Always keep your local emergency phone numbers handy. Carry a torch and a whistle with you at all times; these simple tools can help you get out of a sticky situation. Six whistle blasts separated by a one-minute interval constitute the international distress signal. If your blasts are picked up, you should expect three whistles in response. If you don't have a whistle and instead have a torch, use the same rule of thumb: six torch flashes followed by a minute's break, and continuous torch flashes at one-minute intervals if there is no immediate response.
If it is safe to do so, ensure the immediate safety of anyone in the disaster's path.
You will need to stay in your location after making contact with search and rescue, so make sure it is a safe place to wait.

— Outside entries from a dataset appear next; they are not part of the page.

/-- Misaligned addresses, and the first address behind a data memory of one word. -/
theorem witness_AccessFaults :
    beyond.holds 1 = true ∧ beyond.holds 2 = true ∧
    (1 : Word) = beyond.reg 1 + (1 : BitVec 12).signExtend 32 ∧ (1 : Word).toNat % 2 ≠ 0 ∧
    (2 : Word) = beyond.reg 1 + (2 : BitVec 12).signExtend 32 ∧ (2 : Word).toNat % 4 ≠ 0 ∧
    (4 : Word) = beyond.reg 1 + (4 : BitVec 12).signExtend 32 ∧ beyond.cfg.dmemDepth = (4 : Word).toNat / 4 ∧
    (4 : Word).toNat % 2 = 0 ∧ (4 : Word).toNat % 4 = 0 := by
  decide

theorem witness_MemReadIsTheBytes : (2 : Word).toNat % 2 = 0 ∧ (0xFFFFFFFC : Word).toNat % 4 = 0 := by
  decide

theorem witness_LoadAfterStore :
    misalignedFor .b 0xFFFFFFFF = false ∧ misalignedFor .h 2 = false ∧ misalignedFor .w 4 = false ∧
    ((4 : Word).toNat ≤ 7 ∧ 7 < (4 : Word).toNat + widthBytes .w) ∧
    ¬((4 : Word).toNat ≤ 8 ∧ 8 < (4 : Word).toNat + widthBytes .w) := by
  decide

theorem witness_HaltWordsEndTheRun :
    Instr.haltSb ∈ [Instr.ecall, .ebreak, .haltSb] ∧ (machine 8 5 6).holds 31 = true ∧
    opcodeOf ((machine 8 5 6).imem.word (((machine 8 5 6).pc + 4).toNat / 4)) ∉
      [0b0100011#7, 0b1100011#7, 0b1101111#7, 0b1100111#7] ∧
    opcodeOf ((machine 8 5 6).imem.word (((machine 8 5 6).pc + 8).toNat / 4)) ≠ 0b0100011#7 := by
  decide

/-- A state at 8 with two words behind it, at 12 and 16. -/
def withBehind (w w' : Word) : State :=
  { machine 8 16 6 with imem := (Memory.storeBytes [] 12 (storeLanes .w w)).storeBytes 16 (storeLanes .w w') }

/-- `ecall; sw x2, 4(x1)` and `ecall; addi x2, x1, 8; sw x1, 4(x2)` with x1 = 16: the bytes from 20 and from 28 on. -/
theorem witness_StoresBehindAHalt :
    (Instr.sw, MemWidth.w) ∈ [(Instr.sb, MemWidth.b), (.sh, .h), (.sw, .w)] ∧
    ((withBehind 0x0020A223 0).pc + 4).toNat / 4 < (withBehind 0x0020A223 0).cfg.imemDepth ∧
    decode ((withBehind 0x0020A223 0).imem.word 3) = .instr (.sw 2 1 4) ∧ (withBehind 0x0020A223 0).holds 1 = true ∧
    (20 : Word) = (withBehind 0x0020A223 0).reg 1 + (4 : BitVec 12).signExtend 32 ∧
    (20 : Word).toNat % widthBytes .w = 0 ∧ (20 : Word).toNat / 4 < Config.default.dmemDepth ∧
    (Instr.addi 2 1 8).wellFormed = true ∧ encode (.addi 2 1 8) = 0x00808113 ∧
    (withBehind 0x00808113 0x00112223).imem.word 3 = encode (.addi 2 1 8) ∧
    (withBehind 0x00808113 0x00112223).imem.word 4 = 0x00112223 ∧ decode 0x00112223 = .instr (.sw 1 2 4) ∧
    exec (.addi 2 1 8) { withBehind 0x00808113 0x00112223 with pc := 12 } =
      .next (({ withBehind 0x00808113 0x00112223 with pc := 12 } : State).retire 2 24) ∧
    (({ withBehind 0x00808113 0x00112223 with pc := 12 } : State).retire 2 24).run = .running ∧
    (({ withBehind 0x00808113 0x00112223 with pc := 12 } : State).retire 2 24).pc.toNat / 4 = 4 ∧
    mulRequest (decodeControl 0x00808113).ctrl.aluOp = none ∧ divRequest (decodeControl 0x00808113).ctrl.aluOp = none ∧
    (decodeControl 0x00808113).ctrl.memOp ≠ .load ∧
    (({ withBehind 0x00808113 0x00112223 with pc := 12 } : State).retire 2 24).holds 2 = true ∧
    (28 : Word) = (({ withBehind 0x00808113 0x00112223 with pc := 12 } : State).retire 2 24).reg 2 +
      (4 : BitVec 12).signExtend 32 ∧
    (28 : Word).toNat % widthBytes .w = 0 ∧ (28 : Word).toNat / 4 < Config.default.dmemDepth := by
  refine ⟨.tail _ (.tail _ (.head _)), by decide, by decide, by decide, by decide, by decide, by decide, by decide,
    by decide, by decide, by decide, by decide, rfl, ?_⟩
  decide

/-- A run of zero words in an instruction memory of four words. -/
def shortState : State := { machine 8 5 6 with cfg := { Config.default with imemBits := 2 } }

theorem witness_RunPastTheEndFaults :
    shortState.run = .running ∧ shortState.cfg.imemBits ≤ 29 ∧ Aligned shortState.pc ∧
    shortState.pc.toNat / 4 ≤ shortState.cfg.imemDepth ∧
    (∀ k, shortState.pc.toNat / 4 ≤ k → k < shortState.cfg.imemDepth → shortState.imem.word k = 0) :=
  ⟨by decide, by decide, by unfold Aligned; decide, by decide,
    fun _ _ _ => show (0#8 ++ 0#8 ++ 0#8 ++ 0#8 : Word) = 0 by decide⟩


theorem witness_NopAndZeroWordOnlyAdvance : Instr.zeroWord ∈ [Instr.nop, .zeroWord] := by
  decide

/-- The reset state under `RF_INIT = UNDEFINED`. -/
def unwritten : State := State.resetWith Config.default .undefined [] []

theorem witness_UnwrittenSourceFaults :
    unwritten.holds 1 = false ∧ unwritten.holds 31 = false ∧ unwritten.holds 0 = true ∧
    (unwritten.writeReg 1 5).holds 1 = true ∧ (unwritten.writeReg 1 5).holds 2 = false := by
  decide

theorem about_held (w : Word) : AllHeld (about w) := fun r => by
  have h : ∀ q : Reg, (about 0).holds q = true := by decide
  exact h r

theorem witness_HeldRegistersStayHeld :
    AllHeld (about 0x00500093) ∧ (about 0x00500093).run = .running ∧
    result (step (about 0x00500093)) 1 = some (12, 5) ∧ result (cycle (about 0x00500093)) 1 = some (12, 5) ∧
    FetchPacket.reset.fault = none := by
  refine ⟨about_held _, ?_⟩
  decide

theorem witness_InstructionMemoryNeverChanges :
    step (about 0x00500093) = .next ((about 0x00500093).retire 1 5) ∧
    cycle (about 0x00500093) = .next (about 0x00500093).clock := by
  refine ⟨rfl, rfl⟩

theorem witness_OnlyStoresChangeMemory :
    stored (exec (.sw 2 1 3) (machine 8 5 6)) 2 = some 6 ∧ (machine 8 5 6).dmem.word 2 = 0 ∧
    (match exec (.jal 0 8) (machine 8 5 6) with
      | .next t => decide (t.predictor ≠ (machine 8 5 6).predictor)
      | _ => false) = true := by
  decide

theorem witness_ResetValues : (31 : Reg) ≠ 0 ∧ RfInit.zero = RfInit.zero := by
  decide

/-- The same index 64 entries on, and another one. -/
theorem witness_BtbRoundTrip :
    (0x108 : Word).toNat / 4 % 2 ^ Config.default.btbBits = (8 : Word).toNat / 4 % 2 ^ Config.default.btbBits ∧
    (4 : Word).toNat / 4 % 2 ^ Config.default.btbBits ≠ (8 : Word).toNat / 4 % 2 ^ Config.default.btbBits := by
  decide
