-- ==== Sys2Proof/Machine/Lanes.lean ====
section
/-! DEFINITION. The sponge state as 25 lanes and, the same bits, as 200 bytes (10_state.md R22 to R24; 00_scope.md R10
to R12; 20_memory.md R50 to R52). -/

namespace Sys2Proof.Machine

/-- Row y of the state: the five lanes `A[0..4][y]` (R15). -/
structure Row where
  x0 : Lane
  x1 : Lane
  x2 : Lane
  x3 : Lane
  x4 : Lane
  deriving DecidableEq, Repr

/-- The sponge state: five rows of five 64-bit lanes, always exactly 1600 bits (R22). -/
structure Lanes where
  y0 : Row
  y1 : Row
  y2 : Row
  y3 : Row
  y4 : Row
  deriving DecidableEq, Repr

/-- The lane of a row in column `x`. -/
def Row.lane (r : Row) : Fin 5 → Lane
  | 0 => r.x0
  | 1 => r.x1
  | 2 => r.x2
  | 3 => r.x3
  | 4 => r.x4

/-- Row `y` of the state. -/
def Lanes.row (a : Lanes) : Fin 5 → Row
  | 0 => a.y0
  | 1 => a.y1
  | 2 => a.y2
  | 3 => a.y3
  | 4 => a.y4

/-- `A[x][y]`: column `x`, row `y` (R12, R22). -/
def Lanes.get (a : Lanes) (x y : Fin 5) : Lane := (a.row y).lane x

/-- The row whose lane in column `x` is `f x`. -/
def Row.ofFn (f : Fin 5 → Lane) : Row := ⟨f 0, f 1, f 2, f 3, f 4⟩

/-- The state whose lane `(x, y)` is `f x y`. -/
def Lanes.ofFn (f : Fin 5 → Fin 5 → Lane) : Lanes :=
  ⟨.ofFn (f · 0), .ofFn (f · 1), .ofFn (f · 2), .ofFn (f · 3), .ofFn (f · 4)⟩

/-- All 25 lanes zero. -/
def Lanes.zero : Lanes := .ofFn fun _ _ => 0

/-- `A[x][y] <- v`. -/
def Lanes.set (a : Lanes) (x y : Fin 5) (v : Lane) : Lanes :=
  .ofFn fun x' y' => if x' = x ∧ y' = y then v else a.get x' y'

/-- The column of lane index `i = x + 5y` (R11). -/
def laneX (i : Fin 25) : Fin 5 := ⟨i.val % 5, Nat.mod_lt _ (by decide)⟩

/-- The row of lane index `i = x + 5y` (R11). -/
def laneY (i : Fin 25) : Fin 5 := ⟨i.val / 5, by omega⟩

/-- The lane index `x + 5y` (R11). -/
def laneIndex (x y : Fin 5) : Fin 25 := ⟨x.val + 5 * y.val, by omega⟩

/-- `LANE[i]`, the alias of `A[i mod 5][i div 5]` (R22). -/
def Lanes.lane (a : Lanes) (i : Fin 25) : Lane := a.get (laneX i) (laneY i)

/-- `LANE[i] <- v`. -/
def Lanes.setLane (a : Lanes) (i : Fin 25) (v : Lane) : Lanes := a.set (laneX i) (laneY i) v

/-- `ROTL64(v, n)` for `0 ≤ n ≤ 63` (R10): circular left rotation. -/
def rotl64 (v : Lane) (n : Nat) : Lane := if n = 0 then v else (v <<< n) ||| (v >>> (64 - n))

/-- An address of the state byte space: only 0..199 exist (R50). -/
abbrev StateAddr := Fin 200

/-- The lane that holds byte `j`: `j div 8` (R23, R51). -/
def laneOf (j : StateAddr) : Fin 25 := ⟨j.val / 8, by omega⟩

/-- The lowest bit, in its lane, of byte `j`: `8·(j mod 8)`, little-endian (R23, R52). -/
def bitOf (j : StateAddr) : Nat := 8 * (j.val % 8)

/-- `S[j]`, which is also `MemRead(j, 1)` (R12, R23). -/
def Lanes.byte (a : Lanes) (j : StateAddr) : Byte := (a.lane (laneOf j)).extractLsb' (bitOf j) 8

/-- `S[j] <- v`, which is also `MemWrite(j, 1, v)`: bits `8k+7 : 8k` of lane `j div 8` and no other bit (R12, R23). -/
def Lanes.setByte (a : Lanes) (j : StateAddr) (v : Byte) : Lanes :=
  a.setLane (laneOf j)
    ((a.lane (laneOf j) &&& ~~~((0xFF : Lane) <<< bitOf j)) ||| (v.setWidth 64 <<< bitOf j))

/-- `XORBYTE(j, v)` on the lanes: `LANE[j div 8] <- LANE[j div 8] ^ (zext_64(v) << (8·(j mod 8)))` (R123). -/
def Lanes.xorByte (a : Lanes) (j : StateAddr) (v : Byte) : Lanes :=
  a.setLane (laneOf j) (a.lane (laneOf j) ^^^ (v.setWidth 64 <<< bitOf j))

/-- The lanes of a byte string: `A[x][y] = S[8i] | S[8i+1] << 8 | ... | S[8i+7] << 56` (R23). -/
def Lanes.ofBytes (f : StateAddr → Byte) : Lanes :=
  .ofFn fun x y =>
    let part : Fin 8 → Lane := fun k =>
      (f ⟨8 * (laneIndex x y).val + k.val, by omega⟩).setWidth 64 <<< (8 * k.val)
    part 0 ||| part 1 ||| part 2 ||| part 3 ||| part 4 ||| part 5 ||| part 6 ||| part 7

/-- The 200 bytes of the state, byte 0 first. -/
def Lanes.bytes (a : Lanes) : List Byte := (List.finRange 200).map a.byte

/-- The byte view as a sparse memory: the bytes that are not 0, with rising addresses. An address in 0..199 that is
not listed reads as 0. The lanes are the one store (R23: the two views are one piece of state): log entry 7. -/
def Lanes.cells (a : Lanes) : List (Nat × Byte) :=
  (List.finRange 200).filterMap fun j => if a.byte j = 0 then none else some (j.val, a.byte j)

/-- The canonical form of a sparse memory: addresses strictly rising, inside the space, no entry 0. -/
abbrev Memory.wf (m : List (Nat × Byte)) : Prop :=
  m.Pairwise (fun c d => c.1 < d.1) ∧ ∀ c ∈ m, c.1 < 200 ∧ c.2 ≠ 0

end Sys2Proof.Machine
end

Climb up to a ridge line or point with no tree cover for the best chance of getting a signal.
If you are near or below tree line, you can get out of the wind and find fuel to build a fire for warmth.
Avoid being too hidden so that search and rescue misses you.
When you're hyper-focused on reaching a goal, you're more likely to make poor decisions—ignore signs that your body needs a break, push a straggler to keep up, keep going even when a storm threatens. You'll find it easier to be flexible if you keep an objective in mind other than the summit, whether literal or metaphorical. Remember that you're out there to have fun, and the only way to do so is to take care of yourself.